Image Augmentation Functions

As noted earlier, we will generate new training data from a smaller dataset for under represented steering angles by a technique called Image Augmentation.

We will use following 7 augmentation functions in our image processing pipeline:

  • horizontal_flip
  • channel_shift
  • height_shift
  • width_shift
  • brightness_shift
  • crop_image
  • resize_image
In [6]:
# flip images horizontally
def horizontal_flip(img, steering_angle):
    flipped_image = cv2.flip(img, 1)
    steering_angle = -1 * steering_angle
    return flipped_image, steering_angle

This function flips the input image horizontally using OpenCV apis. In doing so it appropriately reverses the sign of the steering angle to reflect the transformation.

In [7]:
# shift range for each channels
def channel_shift(img, channel_shift_range=CHANNEL_SHIFT_RANGE):
    img_channel_index = 2 # tf indexing
    channel_shifted_image = random_channel_shift(img, channel_shift_range, img_channel_index)
    return channel_shifted_image

One of the tricks in augmenting an image is to shift its color channel by a small fraction. This function randomly shifts input image channel in the range [-0.2, 0.2] by using keras image processing apis.
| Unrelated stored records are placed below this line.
/-- A field that a write leaves as it is, by a rule of its block: this is no refusal under R7 (R127, R147, R152, R217,
R457). -/
def State.fieldHeld (s : State) (a : Nat) (r : FieldRow) : Bool :=
  if 0x800100 ≤ a ∧ a < 0x800180 ∧ a % 16 = 0 then
    decide (4 ≤ r.lo) && s.flag (Reg.carConfigEnable ((a - 0x800100) / 64) ((a - 0x800100) % 64 / 16))
  else if 0x600400 ≤ a ∧ a < 0x600800 then s.firUsed ((a - 0x600400) / 512) ((a - 0x600400) % 512 / 256)
  else if 0x600800 ≤ a ∧ a < 0x601000 then s.pulseUsed ((a - 0x600800) / 1024) ((a - 0x600800) % 1024 / 512)
  else if a = 0x1600000 ∨ a = 0x1600010 then
    let x := (a - 0x1600000) / 16
    s.flag (Reg.seqStatusArmed x) || s.flag (Reg.seqStatusRunning x)
  else s.dpdRefused a

/-- The registers whose write R116 and R141 judge. -/
def spanReg (a : Nat) : Bool :=
  (decide (0x600000 ≤ a) && decide (a < 0x600080)) || (decide (0x800100 ≤ a) && decide (a < 0x800180))

/-! ## Storing what a write leaves -/

/-- Store one field by its access code. -/
def State.storeField (s : State) (w : RegWrite) (r : FieldRow) : State :=
  let f := r.fld w.addr
  match r.access with
  | .sh => s.setSh f (w.merge r (s.getSh f))
  | .rw => s.setF f (w.merge r (s.getF f))
  | .w1c => s.setF f (s.getF f - (s.getF f &&& w.ones r))
  | .ro => s
  | .wo => s
  | .w1s => s

/-- A field of a list is written with bit `i` of the dword set. -/
def RegWrite.sets (w : RegWrite) (rows : List FieldRow) (i : Nat) : Bool :=
  (rows.any fun r => decide (r.lo ≤ i) && decide (i < r.lo + r.w)) && testBit (w.value &&& w.mask) i

/-- A field of a list begins at bit `i`. -/
def hasRow (rows : List FieldRow) (i : Nat) : Bool := rows.any fun r => r.lo == i

/-- Store the fields of a write: INC as R387 gives, LENGTH as R169 gives, ARM as R416 gives; a core's registers are its
own. -/
def State.storeReg (s : State) (w : RegWrite) (rows : List FieldRow) : State :=
  if rows.isEmpty then s
  else
  let s := s.when (decide (0x180100 ≤ w.addr) && decide (w.addr < 0x180180)) fun s => s.cmpBefore ((w.addr - 0x180100) / 16)
  if w.addr = Reg.incLo.addr then
    { s with time := { s.time with
      incLoBuf := (w.value &&& w.mask) + (s.time.incLoBuf - (s.time.incLoBuf &&& w.mask)) } }
  else if w.addr = Reg.incHi.addr then
    s.applyInc ((w.value &&& w.mask) + (s.getF Reg.incHi - (s.getF Reg.incHi &&& w.mask)))
  else if 0x1000000 ≤ w.addr ∧ w.addr < 0x1180000 then s
  else
    let t := s.each rows fun s r => s.storeField w r
    if w.addr = Reg.commitCtrlArm.addr then t.armWrite (w.sets rows 0) (w.sets rows 1)
    else if 0x600100 ≤ w.addr ∧ w.addr < 0x600200 ∧ w.addr % 32 = 4 then
      let k := (w.addr - 0x600100) / 32
      t.capLengthWritten k (s.getF (Reg.capLengthLength k))
    else t

/-! ## What a write sets off -/

/-- A vector's condition is true (R421). -/
def State.vectorTrue (s : State) (v : Nat) : Bool :=
  (s.deliveredEvents.map s.routeByte).any fun r => testBit r 5 && r % 32 == v

/-- After a W1C write to EVENTS.STATUS, each vector whose condition was and stays true is signalled again (R422). -/
def State.resendVectors (s : State) : State :=
  s.each (s.events.vectors.filter s.vectorTrue) State.sendVector

/-- A vector is unmasked: a withheld message is sent if its condition is still true (R422). -/
def State.vectorUnmasked (s : State) (v : Nat) : State :=
  if !s.events.withheld.contains v then s
  else
    let s := { s with events := { s.events with withheld := s.events.withheld.filter fun x => x != v } }
    if s.vectorTrue v then s.sendVector v else s

/-- The counts that CLEAR_COUNTS of a path's receive or transmit control clears. -/
def State.clearRxCounts (s : State) (n : Nat) : State :=
  (s.setF (Reg.rxExcludedCount n) 0).setF (Reg.rxInvalidSamplesCount n) 0
def State.clearTxCounts (s : State) (n : Nat) : State :=
  ((s.setF (Reg.txSatCountCount n) 0).setF (Reg.txCfrCountCancelled n) 0).setF (Reg.txCfrCountResidual n) 0

/-- What a write to a path's registers sets off. -/
def State.pathEffects (s : State) (w : RegWrite) (rows : List FieldRow) : State :=
  let n := (w.addr - 0x400000) / 0x4000
  let off := (w.addr - 0x400000) % 0x4000
  if off = 0 then s.when (w.sets rows 31) fun s => s.clearRxCounts n
  else if off = 0x100 then s.when (w.sets rows 31) fun s => s.clearTxCounts n
  else if off = 0x110 then s.when (hasRow rows 0) fun s => s.requestBank n (s.getF (Reg.txDpdReqBank n))
  else s

/-- What a write to a core's registers sets off (R285, R303). -/
def State.coreEffects (s : State) (w : RegWrite) (rows : List FieldRow) : State :=
  let n := (w.addr - 0x1000000) / 65536
  let off := (w.addr - 0x1000000) % 65536
  if rows.isEmpty then s
  else if off = 0 then if w.sets rows 0 then s.coreRun n else s.coreHostHalt n
  else if off = 0x18 then
    let old := (s.core n).dbell.toNat
    s.coreDoorbell n ((w.value &&& w.mask) + (old - (old &&& w.mask)))
  else s

/-- What a write sets off once its fields are stored; `old` is the state before it. -/
def State.regEffects (s old : State) (p : Port) (w : RegWrite) (rows : List FieldRow) : State :=
  let a := w.addr
  let s := s.changed old
  let s := s.written old a ((rows.map fun r => w.fieldMask r * 2 ^ r.lo).foldl (· + ·) 0)
  let s := s.when (rows.any fun r => r.access == .sh) fun s => s.shadowWritten p
  if 0x400000 ≤ a ∧ a < 0x500000 then s.pathEffects w rows
  else if 0x1000000 ≤ a ∧ a < 0x1180000 then s.coreEffects w rows
  else if a < 0x100010 ∧ 0x100000 ≤ a then if rows.isEmpty then s else s.resendVectors
  else if a = Reg.biasLoadStrobe.addr then s.when (w.sets rows 0) State.biasStrobe
  else if a = Reg.linkCtrlClearCounts.addr then
    s.when (w.sets rows 31) fun s =>
      let cleared (i : Nat) : Nat := if i < 2 then s.getF (Reg.linkCount (4 + i)) else 0
      let counts := (List.range 4).map fun i => s.fh.barCounts.getD i 0 - (cleared i : Nat)
      let s := { s with fh := { s.fh with barCounts := counts } }
      s.each (List.range 16) fun s n => s.setF (Reg.linkCount n) 0
  else if a = Reg.owdCtrlStart.addr then s.when (w.sets rows 0) State.owdStart
  else if a = Reg.txtsCtrlPop.addr then s.when (w.sets rows 0) State.txtsPop
  else if a = Reg.logCtrlPop.addr then s.when (w.sets rows 0) State.logPop
  else if a = Reg.accessLogInfoClear.addr then
    s.when (w.sets rows 15) fun s => (s.setF Reg.accessLogInfoCause 0).setF Reg.accessLogInfoCount 0
  else if 0x180100 ≤ a ∧ a < 0x180180 ∧ (a % 16 = 8 ∨ a % 16 = 0) then
    let k := (a - 0x180100) / 16
    s.when (if a % 16 = 8 then w.sets rows 0 else hasRow rows 0 && s.flag (Reg.cmpCtrlArm k)) fun s => s.cmpArmed k
  else if a = Reg.seamPhase.addr then
    s.when (hasRow rows 0) fun s =>
      let v := s.getF Reg.seamPhase
      (s.setF Reg.seamPhase (old.getF Reg.seamPhase)).newStepValue 2 0 v
  else if msixTable a ∧ a % 16 = 12 then
    let v := (a - 0x1A10000) / 16
    s.when (old.flag (Reg.msixControlMask v) && !s.flag (Reg.msixControlMask v)) fun s => s.vectorUnmasked v
  else s

/-! ## Paths under test (R441) -/

/-- The path in whose block a register lies. -/
def pathOfReg (a : Nat) : Option Nat :=
  if 0x400000 ≤ a ∧ a < 0x500000 then some ((a - 0x400000) / 0x4000) else none

/-- A write to a register waits for the restore: its path is under test. -/
def State.testHolds (s : State) (a : Nat) : Bool :=
  match pathOfReg a with
  | some n => s.underTest n
  | none => false

/-- Keep a write to a path under test: the bits that its port may change. -/
def State.testWrite (s : State) (p : Port) (a value mask : Nat) : State :=
  { s with cal := { s.cal with testWrites := s.cal.testWrites ++ [⟨p, .regWrite a value mask⟩] } }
Steering angle does not change after this transformation.

In [8]:
# shift height/width of the image by a small fraction
def height_width_shift(img, steering_angle):
    rows, cols, channels = img.shape
    
    # Translation
    tx = WIDTH_SHIFT_RANGE * np.random.uniform() - WIDTH_SHIFT_RANGE / 2
    ty = HEIGHT_SHIFT_RANGE * np.random.uniform() - HEIGHT_SHIFT_RANGE / 2
    steering_angle = steering_angle + tx / WIDTH_SHIFT_RANGE * 2 * .2
    
    transform_matrix = np.float32([[1, 0, tx],
                                   [0, 1, ty]])
    
    translated_image = cv2.warpAffine(img, transform_matrix, (cols, rows))
    return translated_image, steering_angle

Shifting the input image horizontally and vertically by a small fraction is another technique in image augmentation. This function randomly shifts images both vertically and horizontally in the given range by using OpenCV apis. A new steering angle is also calculated to match the transformation.

In [9]:
def brightness_shift(img, bright_value=None):
    img = cv2.cvtColor(img, cv2.COLOR_RGB2HSV)
    
    if bright_value:
        img[:,:,2] += bright_value
    else:
        random_bright = .25 + np.random.uniform()
        img[:,:,2] = img[:,:,2] * random_bright
    
    img = cv2.cvtColor(img, cv2.COLOR_HSV2RGB)
    return img

This function randomly changes the brightness (or darkness) of the input image using OpenCV apis. Steering angle does not change after this transformation.

In [10]:
# crop the top 1/5 of the image to remove the horizon and the bottom 25 pixels to remove the car’s hood
def crop_resize_image(img):
    shape = img.shape
    img = img[math.floor(shape[0]/5):shape[0]-25, 0:shape[1]]
    img = cv2.resize(img, (PROCESSED_IMG_COLS, PROCESSED_IMG_ROWS), interpolation=cv2.INTER_AREA)    
    return img

This function will crop the top 1/5 of the image to remove the horizon and the bottom 25 pixels to remove the car’s hood. Steering angle does not change after this transformation.

In [11]:
def apply_random_transformation(img, steering_angle):
    
    transformed_image, steering_angle = height_width_shift(img, steering_angle)
    transformed_image = brightness_shift(transformed_image)
    # transformed_image = channel_shift(transformed_image) # increasing train time. not much benefit. commented
    
    if np.random.random() < 0.5:
        transformed_image, steering_angle = horizontal_flip(transformed_image, steering_angle)
            
    transformed_image = crop_resize_image(transformed_image)
    
    return transformed_image, steering_angle

This is the wrapper function which makes use of all the previous transformations to augment an image. This function is directly used in the program.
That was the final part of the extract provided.